In Q3, United Rentals reported adjusted EPS of $11.70, down from $11.80 in the same quarter last year. This print missed analysts’ estimates, but we care more about long-term adjusted EPS growth than short-term movements. Over the next 12 months, Wall Street expects United Rentals’s full-year EPS of $42.62 to grow 10%.

9. Cash Is King

If you’ve followed StockStory for a while, you know we emphasize free cash flow. Why, you ask? We believe that in the end, cash is king, and you can’t use accounting profits to pay the bills.

United Rentals has shown terrific cash profitability, putting it in an advantageous position to invest in new products, return capital to investors, and consolidate the market during industry downturns. The company’s free cash flow margin was among the best in the industrials sector, averaging 14.1% over the last five years.

Taking a step back, we can see that United Rentals’s margin dropped by 5.6 percentage points during that time. If its declines continue, it could signal increasing investment needs and capital intensity.

United Rentals Trailing 12-Month Free Cash Flow Margin

United Rentals broke even from a free cash flow perspective in Q3. The company’s cash profitability regressed as it was 3.8 percentage points lower than in the same quarter last year, suggesting its historical struggles have dragged on.

10. Return on Invested Capital (ROIC)

EPS and free cash flow tell us whether a company was profitable while growing its revenue. But was it capital-efficient? Enter ROIC, a metric showing how much operating profit a company generates relative to the money it has raised (debt and equity).

United Rentals’s five-year average ROIC was 14.3%, beating other industrials companies by a wide margin. This illustrates its management team’s ability to invest in attractive growth opportunities and produce tangible results for shareholders.

United Rentals Trailing 12-Month Return On Invested Capital

We like to invest in businesses with high returns, but the trend in a company’s ROIC is what often surprises the market and moves the stock price. Uneventfully, United Rentals’s ROIC has stayed the same over the last few years. Rising returns would be ideal, but this is still a noteworthy feat since they're already high.

11. Balance Sheet Assessment

United Rentals reported $512 million of cash and $15.21 billion of debt on its balance sheet in the most recent quarter. As investors in high-quality companies, we primarily focus on two things: 1) that a company’s debt level isn’t too high and 2) that its interest payments are not excessively burdening the business.

United Rentals Net Debt Position

With $7.33 billion of EBITDA over the last 12 months, we view United Rentals’s 2.0× net-debt-to-EBITDA ratio as safe. We also see its $357 million of annual interest expenses as appropriate. The company’s profits give it plenty of breathing room, allowing it to continue investing in growth initiatives.

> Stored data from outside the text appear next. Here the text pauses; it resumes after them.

-- ==== Sys2Proof/Laws/Bits.lean ====
section
/-! SUPPORT. Bit sequences: lengths and the bit at each index of `bits`, `byteBits` and the pad pattern; fields placed in a
word. -/

namespace Sys2Proof.Machine

@[simp] theorem length_bits (w v : Nat) : (bits w v).length = w := by
  induction w with
  | zero => rfl
  | succ w ih => simp [bits, ih]

/-- Bit `k` of `bits_w(v)` is bit `w - 1 - k` of `v`. -/
theorem getElem?_bits {w v k : Nat} (h : k < w) : (bits w v)[k]? = some (v.testBit (w - 1 - k)) := by
  induction w generalizing k with
  | zero => omega
  | succ w ih =>
    cases k with
    | zero => simp [bits]
    | succ k =>
      have := ih (k := k) (by omega)
      simp only [bits, List.getElem?_cons_succ, this]
      congr 2; omega

@[simp] theorem length_byteBits (l : List Byte) : (byteBits l).length = 8 * l.length := by
  induction l with
  | nil => rfl
  | cons b rest ih => simp [byteBits, ih]; omega

/-- Bit `k` of the bits of a byte sequence is bit `7 - k mod 8` of byte `k div 8`. -/
theorem getElem?_byteBits {l : List Byte} {k : Nat} (h : k < 8 * l.length) :
    (byteBits l)[k]? = (l[k / 8]?).map (fun b => b.getLsbD (7 - k % 8)) := by
  induction l generalizing k with
  | nil => simp at h
  | cons b rest ih =>
    simp only [byteBits]
    by_cases hk : k < 8
    · rw [List.getElem?_append_left (by simpa using hk), getElem?_bits hk]
      have h0 : k / 8 = 0 := by omega
      have hm : k % 8 = k := by omega
      simp [h0, hm, BitVec.getLsbD]
    · rw [List.getElem?_append_right (by simpa using hk)]
      simp only [length_bits, List.length_cons] at *
      rw [ih (by omega)]
      have h1 : k / 8 = (k - 8) / 8 + 1 := by omega
      have h2 : k % 8 = (k - 8) % 8 := by omega
      simp [h1, h2]

@[simp] theorem length_padPat (i r : Nat) : (padPat i r).length = r := by
  induction r generalizing i with
  | zero => rfl
  | succ r ih => simp [padPat, ih]

/-- Bit `k` of the pattern counted from bit `i`. -/
theorem getElem?_padPat {i r k : Nat} (h : k < r) : (padPat i r)[k]? = some (padPatBit (i + k)) := by
  induction r generalizing i k with
  | zero => omega
  | succ r ih =>
    cases k with
    | zero => simp [padPat]
    | succ k =>
      simp only [padPat, List.getElem?_cons_succ]
      rw [ih (by omega)]; congr 2; omega

@[simp] theorem length_modeIndicator (m : Mode) : (modeIndicator m).length = 4 := by cases m <;> rfl

@[simp] theorem length_segmentData (m : Mode) (w : Nat) (t : List Byte) :
    (segmentData m w t).length = 4 + w + (payload m t).length := by simp [segmentData, Nat.add_assoc]

/-- A field of at most 32 bits placed at bit 0 keeps its value. -/
theorem toNat_place_zero {n : Nat} (x : BitVec n) (h : n ≤ 32) : (place 0 x).toNat = x.toNat := by
  have : x.toNat < 2 ^ 32 := Nat.lt_of_lt_of_le x.isLt (Nat.pow_le_pow_right (by omega) h)
  simp only [place, BitVec.shiftLeft_zero, BitVec.toNat_setWidth]
  exact Nat.mod_eq_of_lt this

end Sys2Proof.Machine
end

12. Key Takeaways from United Rentals’s Q3 Results

It was encouraging to see United Rentals beat analysts’ revenue expectations this quarter. We were also glad its full-year EBITDA guidance was in line with Wall Street’s estimates. On the other hand, its EPS missed and its EBITDA fell slightly short of Wall Street’s estimates. Overall, this was a weaker quarter. The stock traded down 3.8% to $954.01 immediately after reporting.

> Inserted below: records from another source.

-- ==== Sys2Proof/Laws/Memory.lean ====
section
/-! SUPPORT. The IN window: a read after a write, the canonical form and the window's size are kept, equal reads are equal
windows, and what `readBytes` answers. -/

namespace Sys2Proof.Machine

@[simp] theorem Memory.read_write_same (m : Memory) (i : Nat) (v : Byte) : (m.write i v).read i = some v := by
  induction m with
  | nil => simp [Memory.write, Memory.read]
  | cons c rest ih =>
    obtain ⟨a, b⟩ := c
    simp only [Memory.write]
    split
    · simp [Memory.read]
    · split
      · simp [Memory.read]
      · simp [Memory.read, *]

theorem Memory.read_write_other (m : Memory) {i j : Nat} (v : Byte) (h : j ≠ i) :
    (m.write i v).read j = m.read j := by
  induction m with
  | nil => simp [Memory.write, Memory.read, h]
  | cons c rest ih =>
    obtain ⟨a, b⟩ := c
    simp only [Memory.write]
    split
    · simp [Memory.read, h]
    · split
      · subst_vars; simp [Memory.read, h]
      · simp [Memory.read, ih]

/-- Every cell of a written window is the new one or an old one. -/
theorem Memory.mem_write {m : Memory} {i : Nat} {v : Byte} {c : Host.Cell} (h : c ∈ m.write i v) :
    c = (i, v) ∨ c ∈ m := by
  induction m with
  | nil => simpa [Memory.write] using h
  | cons d rest ih =>
    obtain ⟨a, b⟩ := d
    simp only [Memory.write] at h
    split at h
    · simpa using h
    · split at h
      · rcases List.mem_cons.1 h with h | h
        · exact .inl h
        · exact .inr (List.mem_cons_of_mem _ h)
      · rcases List.mem_cons.1 h with h | h
        · exact .inr (h ▸ List.mem_cons_self)
        · exact (ih h).imp id (List.mem_cons_of_mem _)

/-- `Memory.write` keeps the canonical form. -/
theorem Memory.write_wf {m : Memory} (h : m.wf) (i : Nat) (v : Byte) : (m.write i v).wf := by
  induction m with
  | nil => exact List.pairwise_singleton _ _
  | cons c rest ih =>
    obtain ⟨a, b⟩ := c
    obtain ⟨ha, hr⟩ := List.pairwise_cons.1 h
    simp only [Memory.write]
    split
    · rename_i hia
      refine List.pairwise_cons.2 ⟨fun c hc => ?_, h⟩
      rcases List.mem_cons.1 hc with rfl | hc
      · exact hia
      · exact Nat.lt_trans hia (ha c hc)
    · split
      · rename_i hia; subst hia; exact List.pairwise_cons.2 ⟨ha, hr⟩
      · refine List.pairwise_cons.2 ⟨fun c hc => ?_, ih hr⟩
        rcases Memory.mem_write hc with rfl | hc
        · simp only; omega
        · exact ha c hc

/-- `Memory.write` inside the window keeps the window's size. -/
theorem Memory.write_within {m : Memory} {n i : Nat} (h : m.within n) (hi : i < n) (v : Byte) :
    (m.write i v).within n := by
  intro c hc
  rcases Memory.mem_write hc with rfl | hc
  · exact hi
  · exact h c hc

/-- A listed index is one of the cells'. -/
theorem Memory.mem_of_read {m : Memory} {i : Nat} {v : Byte} (h : m.read i = some v) : (i, v) ∈ m := by
  induction m with
  | nil => simp [Memory.read] at h
  | cons c rest ih =>
    obtain ⟨a, b⟩ := c
    simp only [Memory.read] at h
    split at h
    · subst_vars; cases h; exact List.mem_cons_self
    · exact List.mem_cons_of_mem _ (ih h)

/-- In canonical form a cell is what reading its index gives. -/
theorem Memory.read_of_mem {m : Memory} (h : m.wf) {i : Nat} {v : Byte} (hm : (i, v) ∈ m) : m.read i = some v := by
  induction m with
  | nil => cases hm
  | cons c rest ih =>
    obtain ⟨a, b⟩ := c
    obtain ⟨ha, hr⟩ := List.pairwise_cons.1 h
    rcases List.mem_cons.1 hm with e | hm
    · cases e; simp [Memory.read]
    · have : a < i := ha _ hm
      simp [Memory.read, Nat.ne_of_gt this, ih hr hm]

/-- Two windows in canonical form that read alike everywhere are equal data. -/
theorem Memory.ext_of_read {m n : Memory} (hm : m.wf) (hn : n.wf) (h : ∀ i, m.read i = n.read i) : m = n := by
  refine List.Perm.eq_of_pairwise (le := fun x y : Host.Cell => x.1 < y.1) (fun a b _ _ h1 h2 => ?_) hm hn ?_
  · exact absurd h1 (Nat.lt_asymm h2)
  · refine (List.perm_ext_iff_of_nodup ?_ ?_).2 ?_
    · exact hm.imp (fun h e => by subst e; exact Nat.lt_irrefl _ h)
    · exact hn.imp (fun h e => by subst e; exact Nat.lt_irrefl _ h)
    · rintro ⟨i, v⟩
      exact ⟨fun hc => Memory.mem_of_read ((h i).symm.trans (Memory.read_of_mem hm hc)),
        fun hc => Memory.mem_of_read ((h i).trans (Memory.read_of_mem hn hc))⟩

/-! ### `readBytes` -/

/-- `readBytes` answers bytes exactly when every index is listed, and these are the bytes. -/
theorem Memory.readBytes_bytes {m : Memory} {off n : Nat} {l : List Byte} :
    m.readBytes off n = .bytes l ↔ l.length = n ∧ ∀ k, k < n → m.read (off + k) = l[k]? := by
  induction n generalizing off l with
  | zero =>
    simp only [Memory.readBytes, Fetched.bytes.injEq]
    constructor
    · rintro rfl; simp
    · rintro ⟨h, -⟩; exact (List.length_eq_zero_iff.1 h).symm
  | succ n ih =>
    simp only [Memory.readBytes]
    cases hb : m.read off with
    | none =>
      simp only [reduceCtorEq, false_iff, not_and]
      intro hl h
      have h0 := h 0 (Nat.succ_pos n)
      rw [Nat.add_zero, hb] at h0
      have := (List.getElem?_eq_none_iff.1 h0.symm); omega
    | some b =>
      cases hr : Memory.readBytes m (off + 1) n with
      | unwritten i =>
        simp only [reduceCtorEq, false_iff, not_and]
        intro hl h
        cases l with
        | nil => simp at hl
        | cons c rest =>
          have : Memory.readBytes m (off + 1) n = .bytes rest := ih.2 ⟨by simpa using hl, fun k hk => by
            have := h (k + 1) (by omega)
            rw [show off + (k + 1) = off + 1 + k by omega] at this
            simpa using this⟩
          rw [this] at hr; cases hr
      | bytes r =>
        simp only [Fetched.bytes.injEq]
        have hr' := ih.1 hr
        constructor
        · rintro rfl
          refine ⟨by simp [hr'.1], fun k hk => ?_⟩
          cases k with
          | zero => simpa using hb
          | succ k =>
            have := hr'.2 k (by omega)
            rw [show off + (k + 1) = off + 1 + k by omega]
            simpa using this
        · rintro ⟨hl, h⟩
          cases l with
          | nil => simp at hl
          | cons c rest =>
            have h0 := h 0 (Nat.succ_pos n)
            rw [Nat.add_zero, hb] at h0
            have : Memory.readBytes m (off + 1) n = .bytes rest := ih.2 ⟨by simpa using hl, fun k hk => by
              have := h (k + 1) (by omega)
              rw [show off + (k + 1) = off + 1 + k by omega] at this
              simpa using this⟩
            rw [this] at hr; cases hr
            simp only [List.getElem?_cons_zero, Option.some.injEq] at h0
            rw [h0]

/-- `readBytes` stops at the first index that is not listed. -/
theorem Memory.readBytes_unwritten {m : Memory} {off n i : Nat} :
    m.readBytes off n = .unwritten i ↔
      ∃ k, k < n ∧ i = off + k ∧ m.read (off + k) = none ∧ ∀ j, j < k → m.read (off + j) ≠ none := by
  induction n generalizing off with
  | zero => simp [Memory.readBytes]
  | succ n ih =>
    simp only [Memory.readBytes]
    cases hb : m.read off with
    | none =>
      simp only [Fetched.unwritten.injEq]
      constructor
      · rintro rfl; exact ⟨0, by omega, rfl, hb, by simp⟩
      · rintro ⟨k, hk, rfl, -, h⟩
        cases k with
        | zero => rfl
        | succ k => exact absurd hb (by simpa using h 0 (by omega))
    | some b =>
      have shift : ∀ k, off + (k + 1) = off + 1 + k := by intro k; omega
      have key : m.readBytes (off + 1) n = .unwritten i ↔
          ∃ k, k < n + 1 ∧ i = off + k ∧ m.read (off + k) = none ∧ ∀ j, j < k → m.read (off + j) ≠ none := by
        rw [ih]
        constructor
        · rintro ⟨k, hk, rfl, hn, h⟩
          refine ⟨k + 1, by omega, by omega, by rw [shift]; exact hn, fun j hj => ?_⟩
          cases j with
          | zero => simp [hb]
          | succ j => rw [shift]; exact h j (by omega)
        · rintro ⟨k, hk, rfl, hn, h⟩
          cases k with
          | zero => simp [hb] at hn
          | succ k =>
            refine ⟨k, by omega, by omega, by rw [← shift]; exact hn, fun j hj => ?_⟩
            rw [← shift]; exact h (j + 1) (by omega)
      rw [← key]
      cases hr : Memory.readBytes m (off + 1) n with
      | bytes l => simp
      | unwritten i' => simp

/-- A ready text is what the command reads. -/
theorem State.text_of_ready {s : State} {t : List Byte} (h : s.TextReady t) : s.text = .bytes t :=
  Memory.readBytes_bytes.2 ⟨h.length, h.written⟩

/-- A legal descriptor passes the check. -/
theorem State.srcFits_of_ready {s : State} {t : List Byte} (h : s.TextReady t) : s.srcFits = true := by
  simp [State.srcFits, h.legal]

/-- Reset's IN window is in canonical form. -/
theorem State.reset_inMem_wf : State.reset.inMem.wf := List.Pairwise.nil

end Sys2Proof.Machine
end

13. Is Now The Time To Buy United Rentals?

Updated: December 4, 2025 at 10:10 PM EST

The latest quarterly earnings matters, sure, but we actually think longer-term fundamentals and valuation matter more. Investors should consider all these pieces before deciding whether or not to invest in United Rentals.

United Rentals isn’t a bad business, but we’re not clamoring to buy it here and now. To kick things off, its revenue growth was impressive over the last five years. And while United Rentals’s cash profitability fell over the last five years, its impressive operating margins show it has a highly efficient business model.

United Rentals’s P/E ratio based on the next 12 months is 17.9x. While this valuation is reasonable, we don’t really see a big opportunity at the moment. We're pretty confident there are more exciting stocks to buy at the moment.

Wall Street analysts have a consensus one-year price target of $1,020 on the company (compared to the current share price of $807.74).